The Times story in my New York edition also contains the following glitch: "Mr. Richter's comments came after pullback came after T.J. Gauthier, the deputy Energy secretary, said at the hearing. . ." The sentence needs either the word "comments" or the word "pullback" but not both, and it only needs the words "came after" once.
Other than the headline, this stuff is fairly minor, and would be unexceptional, except for the fact that, the day after running the long self-flagellating article about its own coverage, you might expect that the Times would take extra-special care to get everything right the next day.
Smoke 'Em With Your Parents: A column on the New York Times education page today criticizes school programs designed to educate students against illegal drugs.
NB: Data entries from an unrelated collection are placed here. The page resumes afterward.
-- ==== Sys2Proof/Word.lean ====
section
/-! DEFINITION. The word types of the Lemveja module (spec/00_scope.md R3): 64-bit words, bytes, register numbers,
and the two readings of a bit field (R7: Sext, Zext, Bits). -/
namespace Sys2Proof

/-- A 64-bit scalar value. -/
abbrev Word := BitVec 64
/-- One byte (R3). -/
abbrev Byte := BitVec 8
/-- A 5-bit register field naming s0–s31 or v0–v31 (R48). -/
abbrev Reg := BitVec 5
/-- A 3-bit mask register field, m0–m7 (R48). -/
abbrev MReg := BitVec 3
/-- The 2,048 bits of a vector register (R100). -/
abbrev VWord := BitVec 2048
/-- The 256 bits of a mask register (R21). -/
abbrev MWord := BitVec 256

/-- `Bits(x, h, l)` of R7, as a natural number. -/
def bitsOf {n : Nat} (x : BitVec n) (h l : Nat) : Nat := (x.toNat >>> l) % 2 ^ (h + 1 - l)

/-- `Sext(x, n)` of R7: the low `n` bits of a natural number, sign-extended to 64 bits. -/
def sext64 (x n : Nat) : Word := ((BitVec.ofNat n x).signExtend 64)

/-- `Zext(x, n)` of R7. -/
def zext64 (x n : Nat) : Word := BitVec.ofNat 64 (x % 2 ^ n)

/-- One bit as a word: 1 when the condition holds, else 0. -/
def boolWord (b : Bool) : Word := if b then 1 else 0

/-- Ceiling of a quotient of natural numbers. -/
def ceilDiv (a b : Nat) : Nat := (a + b - 1) / b

end Sys2Proof
end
Here is the Times columnist's parenting advice: "Parents should insist that children have safe places to go with friends and that they know not to drive when 'high.' But threats of parental suicide and heartbreak may lead to secret experimentation in risky settings or with friends that parents neither know or approve."
This is a classic. How would the Times like children to experiment with drugs, if not in "secret"? Does it want the kids to toke up at the kitchen table with mom watching? Does the Times's attitude toward such experimentation extend to tobacco smoking or only to illicit narcotics? Times editorials and news stories have demonized the tobacco industry for encouraging tobacco use among children, but now we have a Times columnist encouraging parents to encourage their children to smoke dope, as long as the children don't drive and as long as it is in the company of friends that the parents approve of. How are the parents supposed to make sure that their children's drug use is done in the company of approved friends? Should mom invite the child's "approved" buddies over to get high around the kitchen table? At what age should this parentally endorsed drug-use start? There may be problems with drug abuse prevention policies in this country, but the Times-Cali Drug Cartel approach to parenting seems a less-than-ideal solution.
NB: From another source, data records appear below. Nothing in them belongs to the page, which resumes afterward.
/-- One part of an instruction's access: a near access, one line's part of a far access, or one element of a gather or
scatter (R123, R126, R317). `off` is its place in the instruction's data; `line` the allocation of the station L1 that its
answer is for, or 0 (R298, R310); `held` tells that it has been parked or held behind a parked access (R326), `again` that it looks its line up again once it is
translated, `faulted` that its translation has faulted before (R327). `elem` numbers the elements of a gather or scatter (R127);
`sent` tells that a copy engine's notification has left its station (R234), or that another near access has come to its bank and
waits for the bank's format (R225). -/
structure AccPart where
  acc : Access
  kind : PartKind
  addr : Word
  place : Place
  size : Nat
  off : Nat
  qual : Qual
  data : List Byte
  attempt : Nat
  pa : Option Nat
  line : Nat := 0
  held : Bool := false
  again : Bool := false
  faulted : Bool := false
  elem : Nat := 0
  sent : Bool := false
deriving DecidableEq, Repr, Inhabited

/-- Where a message comes from (R155): a task's SEND family, the station itself (copy, threshold or steal launches),
a die dispatcher, or a host link. -/
inductive MsgSource where
  | task (who : Who) (op : Nat)
  | self
  | dispatcher (die : Nat)
  | host (link : Nat)
  | keeper
deriving DecidableEq, Repr, Inhabited

/-- A message and the values its record takes (R153). `dst` is the coordinate of the station it is routed to (8192 for a
rank that is SHUT, 8193 for the host), `reply` the host reply address of R424, `gang` the die and the group index of a
gang-member launch, `sender` the TASKID of the task that sent it. `why` is 0 for a message and the reason of R371 for a
return; `left` tells that it has left the outbound queue (R191), `replay` that it comes from the launch journal (R427). -/
structure Msg where
  source : MsgSource
  sender : Word
  why : Nat
  left : Bool
  dst : Nat
  header : Word
  payload : List Word
  tilec : Word
  deadline : Word
  ep : Nat
  cv : Bool
  cctr : Nat
  jseq : Word
  reply : Option Word
  gang : Option (Nat × Nat)
  replay : Bool := false
deriving DecidableEq, Repr, Inhabited

/-- A phaser command at its home (R201). -/
inductive PhaserCmd where
  | join (mode : Nat) | leave | sig | sigw | wait | qry
deriving DecidableEq, Repr, Inhabited

/-- A phaser operation on its way: the command, who issued it (and its issue sequence number), and the phaser named by
home rank and index (R200). `home` is the station the rank table routes to; `sent` tells that it has left its station (R202). -/
structure PhaserOp where
  cmd : PhaserCmd
  who : Who
  task : Word
  op : Nat
  home : Nat
  rank : Nat
  idx : Nat
  sent : Bool := false
deriving DecidableEq, Repr, Inhabited

/-- A crossing delivery (R402, R406): the slot whose XPOP sends it, destination rank, the station it is routed to (8192 for a
rank that is SHUT) and variable, the time, the slope change as FP64 bits, the key (source rank, source variable, sequence), and
the issuing task's service class. -/
structure Delivery where
  who : Who
  rank : Nat
  dst : Nat
  var : Nat
  t : Nat
  d : Word
  srcRank : Nat
  srcVar : Nat
  seq : Nat
  cls : Nat := 0
deriving DecidableEq, Repr, Inhabited

/-- A steal on its way (R180, R205) to the station that the rank table names: DQSTEAL of a holder with its task and its issue
number, or an automatic steal of R181 (`who = none`). -/
structure Steal where
  thief : Nat
  rank : Nat
  victim : Nat
  who : Option (Who × Nat)
  task : Word := 0
deriving DecidableEq, Repr, Inhabited

/-- A ring operation at the commons home (R182, R240): which holder's port, the task it works for, the descriptor's offset, the
index. `sent` tells that a RINGEOS or a registration has left its station (R213). -/
structure RingOp where
  who : Who
  op : Nat
  port : Nat
  die : Nat
  desc : Nat
  idx : Nat
  data : List Byte
  task : Word := 0
  sent : Bool := false
deriving DecidableEq, Repr, Inhabited

/-- A command that waits for its task's earlier stores (R130, R207): the holder whose work it is, its issue number, and whether it
has left the station. -/
structure Issuer where
  who : Who
  op : Nat
  sent : Bool := false
deriving DecidableEq, Repr, Inhabited

/-- Where an error strikes or a poison mark lies: a 128-byte line of a pool, a scratchpad, a commons or physical
memory, given by the address of its first byte. -/
inductive LineAt where
  | pool (st line : Nat)
  | spad (cl line : Nat)
  | commons (die line : Nat)
  | phys (line : Nat)
deriving DecidableEq, Repr, Inhabited

/-- An error that strikes a line; `fixed` tells that the storage's check code has corrected it (R436). -/
structure LineError where
  line : LineAt
  fixed : Bool
deriving DecidableEq, Repr, Inhabited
Wrong Photos: The business section of the Times today miscaptions the photos of D.C. Circuit Court of Appeals judges Harry Edwards and David Sentelle, thus accomplishing an implicit race and ideology transplant, since Judge Edwards is black and liberal while Judge Sentelle is white and constantly under fire as too friendly with Jesse Helms. Walter Olson of Overlawyered.com noticed this and pointed it out to Smartertimes.com.
Wrong Wattage: A story in the metro section of today's Times reports on a new Spanish-language news radio station launching in New York. The story reports that the station will broadcast at 5,000 "megawatts," and that other, larger stations, transmit at 50,000 megawatts. As an astute Smartertimes.com reader, Bill Schweber, in Newton, Mass. points out, "No way! A megawatt is a million watts, and the maximum allowed for any station is 50,000 watts." The Times should have said watts, not megawatts.
Late Again: The Times national section reports today that the American government is suing Harvard University for damages in connection with a project in Russia by the Harvard Institute for International Development. That's old news to readers of the Wall Street Journal, which carried an article about the planned suit yesterday on page A4.